LINQ to find series of consecutive numbers

Question

I have a list of integers. I want to find all runs of consecutive numbers on that list, defined by the start index and length. So for example, for input list of [1,2,3,5,7,8], the output would be [{1,3}, {5,1}, {7,2}]. This is easy enough to do using a loop, something like this (untested pseudocode):

for(i=1, i < maxNum; i++)
{
  number = list[i];
  previousNumber = list[i-1];
  if(number - previousNumber == 1)
  {
    runLength++;
  }
  else
  {
    result.Add(startingNumber, runLength);
    runLength = 1;
    startingNumber = number;
  }
}

But I thought it would be possible to do using LINQ. Any ideas how to do that?

Answer 1

Did someone ask to shoehorn a solution into a LINQ query of dubious readability?

var serieses = input.Aggregate(
    new List<Tuple<int, int>>(),
    (l, i) =>
        {
            var last = l.LastOrDefault();
            if (last == null ||
                last.Item1 + last.Item2 != i)
            {
                l.Add(new Tuple<int, int>(i, 1));
            }
            else if (last.Item1 + last.Item2 == i)
            {
                l.RemoveAt(l.Count - 1);
                l.Add(new Tuple<int, int>(last.Item1, last.Item2 + 1));
            }

            return l;
        });

Answer 2

Try with this:

// Static class to contain the extension methods.
public static class MyExtensions
{
    public static IEnumerable<IGrouping<TKey, TSource>> ChunkBy<TSource, TKey>(this IEnumerable<TSource> source, Func<TSource, TKey> keySelector)
    {
        return source.ChunkBy(keySelector, EqualityComparer<TKey>.Default);
    }

    public static IEnumerable<IGrouping<TKey, TSource>> ChunkBy<TSource, TKey>(this IEnumerable<TSource> source, Func<TSource, TKey> keySelector, IEqualityComparer<TKey> comparer)
    {
        // Flag to signal end of source sequence.
        const bool noMoreSourceElements = true;

        // Auto-generated iterator for the source array.       
        var enumerator = source.GetEnumerator();

        // Move to the first element in the source sequence.
        if (!enumerator.MoveNext()) yield break;

        // Iterate through source sequence and create a copy of each Chunk.
        // On each pass, the iterator advances to the first element of the next "Chunk"
        // in the source sequence.

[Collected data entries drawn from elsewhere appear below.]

-- ==== Sys2Proof/Machine/Tick.lean ====
section
/-! DEFINITION. What passes with time while no command waits: one tick of the local time counter (spec/02_tide.md R43), the egress of the
switch (spec/13_network_and_time.md R433 to R435, R444), of the Adeid links (spec/15_host_cluster_berths.md R497, R498), the vectors that
HOLDOFF held back (R512), the Lock crossings (R108), and the health state that follows its conditions (R583). -/

namespace Sys2Proof.Machine

open Sys2Proof

/-! ### Egress of the switch (R433 to R435, R444) -/

/-- The head of a queue may start now: its gate is open and stays open for the whole frame (R435). -/
def State.mayStart (s : State) (x : Port) (q : Nat) : Option Queued :=
  match nth x.queues q [] with
  | [] => none
  | h :: _ =>
    match s.gateOpenFor x q with
    | none => some h
    | some left => if x.lineTime h.frame.len ≤ left then some h else none

/-- A head that its gate holds back is counted, once for each frame (R435). -/
def holdHead : List Queued → List Queued
  | [] => []
  | h :: l => { h with held := true } :: l

def State.countHeld (s : State) (p : Nat) : State :=
  match s.port? p with
  | none => s
  | some x =>
    let stuck := (List.range 8).filter fun q => (s.mayStart x q).isNone && (nth x.queues q []).head?.any fun h => !h.held
    if stuck.isEmpty then s else
      s.onPort p fun x => { x with gateHold := satAdd 32 x.gateHold stuck.length, queues := stuck.foldl (fun l q => updAt l q holdHead) x.queues }

/-- The residence of a frame, scaled in DEGRADED with the cause LOOP_FAIL (R444). -/
def State.residence (s : State) (h : Queued) : Num :=
  let r : Num := ((s.now - h.at_ : Nat) : Num)
  if s.clk.degraded && s.clk.degCause != .refLoss then r * Config.backupRatio else r

/-- The transparent function as a message of another device leaves (R444). -/
def State.tcLeave (s : State) (p : Nat) (h : Queued) : State :=
  let count := fun (s : State) => s.onPtpPort p fun x => { x with corrected := wrapInc 16 x.corrected }
  if h.frame.src = Config.ownMac then s
  else match h.frame.kind with
    | .ptp (.sync _ _ false corr) =>
      (count s).onNet fun n => { n with sent := n.sent ++ [.syncTc p (corr + s.residence h)] }
    | .ptp (.sync id seq true _) =>
      s.onPtp fun x => { x with follow := x.follow.map fun e =>
        if e.egress = p ∧ e.portId = id ∧ e.seq = seq then { e with corr := e.corr + s.residence h } else e }
    | .ptp (.followUp id seq corr) =>
      match s.ptp.follow.find? fun e => e.egress = p ∧ e.portId = id ∧ e.seq = seq with
      | none => s.onNet fun n => { n with sent := n.sent ++ [.followUp p corr] }
      | some e =>
        let s := s.onPtp fun x => { x with follow := x.follow.erase e }
        (count s).onNet fun n => { n with sent := n.sent ++ [.followUp p (corr + e.corr)] }
    | _ => s

/-- A frame reaches the host through HP: the next free descriptor of the RX ring is written (R434, R512). -/
def HostState.frReceive (h : HostState) (len : Nat) (ts : Word) : HostState :=
  let h := { h with
    frRxDone := { len := len, own := false, ts := ts } :: h.frRxDone
    frRxHead := (h.frRxHead + 1) % frEntries h.frRxSize, frRxFilled := h.frRxFilled + 1 }
  h.vector 17

/-- The host has a descriptor for a frame (R512). -/
def HostState.frRoom (h : HostState) : Bool := h.linkUp && h.frRx && decide (h.frRxFilled < frEntries h.frRxSize)

/-- A frame starts on a port (R433, R435). -/
def State.portStart (s : State) (p q : Nat) (h : Queued) : State :=
  let s := s.onPort p fun x =>
    { x with txFrames := x.txFrames + 1, busyUntil := s.now + x.lineTime h.frame.len, queues := updAt x.queues q List.tail }
  if p = 44 then s.onHost fun x => x.frReceive h.frame.len s.ts32 else s.tcLeave p h

/-- A port serves the highest queue whose head may start (R433). -/
def State.portServe (s : State) (p : Nat) : State :=
  match s.port? p with
  | none => s
  | some x =>
    if !(x.link && !x.adminDown) || decide (s.now < x.busyUntil) || (p = 44 && !s.host.frRoom) then s
    else match ((List.range 8).reverse.filterMap fun q => (s.mayStart x q).map fun h => (q, h)).head? with
      | none => s
      | some (q, h) => s.portStart p q h

/-- Every port of the switch for one tick. -/
def State.netTick (s : State) : State := s.forEach (s.net.ports.map (·.port)) fun s p => (s.countHeld p).portServe p

/-! ### Egress of the Adeid links (R497, R498) -/

/-- A class has a credit: the receiver's buffer less the frames sent but not yet freed; LINK needs none (R498). -/
def AdeidLink.credit (l : AdeidLink) (c : AdeidClass) : Bool :=
  c == .link || decide (((nth l.sentCls c.num 0) - (nth l.theirs c.num 0)).toNat < c.buffer)

def AdeidFrame.cls (f : AdeidFrame) : AdeidClass := (f.payload.map AdeidPayload.cls).getD .bulk

/-- The oldest frame of a class that waits. -/
def AdeidLink.oldest (l : AdeidLink) (c : AdeidClass) : Option AdeidFrame := l.egress.find? fun f => f.cls == c

/-- The order of service: by priority, CMD and REG in round-robin (R497). -/
def AdeidLink.order (l : AdeidLink) : List AdeidClass :=
  [.link, .sum, .rio, .topo] ++ (if l.lastReg then [.cmd, .reg] else [.reg, .cmd]) ++ [.bulk]

/-- The frame that a link serves next. A link that is not up carries LINK frames only (R497, R498, R500). -/
def AdeidLink.next (l : AdeidLink) : Option AdeidFrame :=
  (l.order.filterMap fun c => if l.credit c && (l.phase == .up || c == .link) then l.oldest c else none).head?

/-- A frame leaves on a link with the next ALIVE of its class (R469, R496 to R498). -/
def State.adeidLeave (s : State) (q : Nat) (f : AdeidFrame) : State :=
  let c := f.cls
  let g := { f with alive := nth (s.link q).aliveTx c.num 0 }
  let s := s.onLink q fun l =>
    { l with
      egress := l.egress.erase f, tx := l.tx + 1, aliveTx := updAt l.aliveTx c.num (wrapInc 4)
      sentCls := updAt l.sentCls c.num (· + 1)
      lastReg := if c = .reg then true else if c = .cmd then false else l.lastReg }
  s.onAdeid fun a => { a with sent := (q, g) :: a.sent }

/-- Every Adeid link for one tick. -/
def State.adeidTick (s : State) : State :=
  s.forEach (List.range 4) fun s q =>
    if (s.link q).phase = .down then s
    else match (s.link q).next with
      | none => s
      | some f => s.adeidLeave q f

/-! ### The tick -/

/-- The vectors of completion rings whose HOLDOFF has passed (R512). -/
def State.vectorTick (s : State) : State :=
  s.forEach (List.range 16) fun s r => if (s.ring r).irqHeld then s.ringVector r else s

/-- Every Lock crossing that holds a value (R108, R109). -/
def State.xingsTick (s : State) : State := s.forEach (s.clk.xings.map (·.id)) State.xingTick

/-- The local time counter counts, and Tide advances with it; both stand while the supply is held off (R43, R445, R554). -/
def State.countTick (s : State) : State :=
  let s := { s with now := s.now + 10 }
  if s.sys.held then s else { s with ltc := s.ltc + 10, tide := s.tide.tick }

/-- One tick of 10 ns; the health state follows what the tick and the commands since the last one have left (R583). -/
def tick (s : State) : State :=
  let s := s.countTick
  if s.sys.held then s else s.xingsTick.netTick.adeidTick.vectorTick.updateHealth

end Sys2Proof.Machine
end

This loop corresponds to the outer foreach loop that
        // executes the query.
        Chunk<TKey, TSource> current = null;
        while (true)
        {
            // Get the key for the current Chunk. The source iterator will churn through
            // the source sequence until it finds an element with a key that doesn't match.
            var key = keySelector(enumerator.Current);

            // Make a new Chunk (group) object that initially has one GroupItem, which is a copy of the current source element.
            current = new Chunk<TKey, TSource>(key, enumerator, value => comparer.Equals(key, keySelector(value)));

            // Return the Chunk. A Chunk is an IGrouping<TKey,TSource>, which is the return value of the ChunkBy method.
            // At this point the Chunk only has the first element in its source sequence. The remaining elements will be
            // returned only when the client code foreach's over this chunk. See Chunk.GetEnumerator for more info.
            yield return current;

            // Check to see whether (a) the chunk has made a copy of all its source elements or 
            // (b) the iterator has reached the end of the source sequence. If the caller uses an inner
            // foreach loop to iterate the chunk items, and that loop ran to completion,
            // then the Chunk.GetEnumerator method will already have made
            // copies of all chunk items before we get here. If the Chunk.GetEnumerator loop did not
            // enumerate all elements in the chunk, we need to do it here to avoid corrupting the iterator
            // for clients that may be calling us on a separate thread.
            if (current.CopyAllChunkElements() == noMoreSourceElements)
            {
                yield break;
            }
        }
    }

    // A Chunk is a contiguous group of one or more source elements that have the same key. A Chunk 
    // has a key and a list of ChunkItem objects, which are copies of the elements in the source sequence.
    class Chunk<TKey, TSource> : IGrouping<TKey, TSource>
    {
        // INVARIANT: DoneCopyingChunk == true || 
        //   (predicate != null && predicate(enumerator.Current) && current.Value == enumerator.Current)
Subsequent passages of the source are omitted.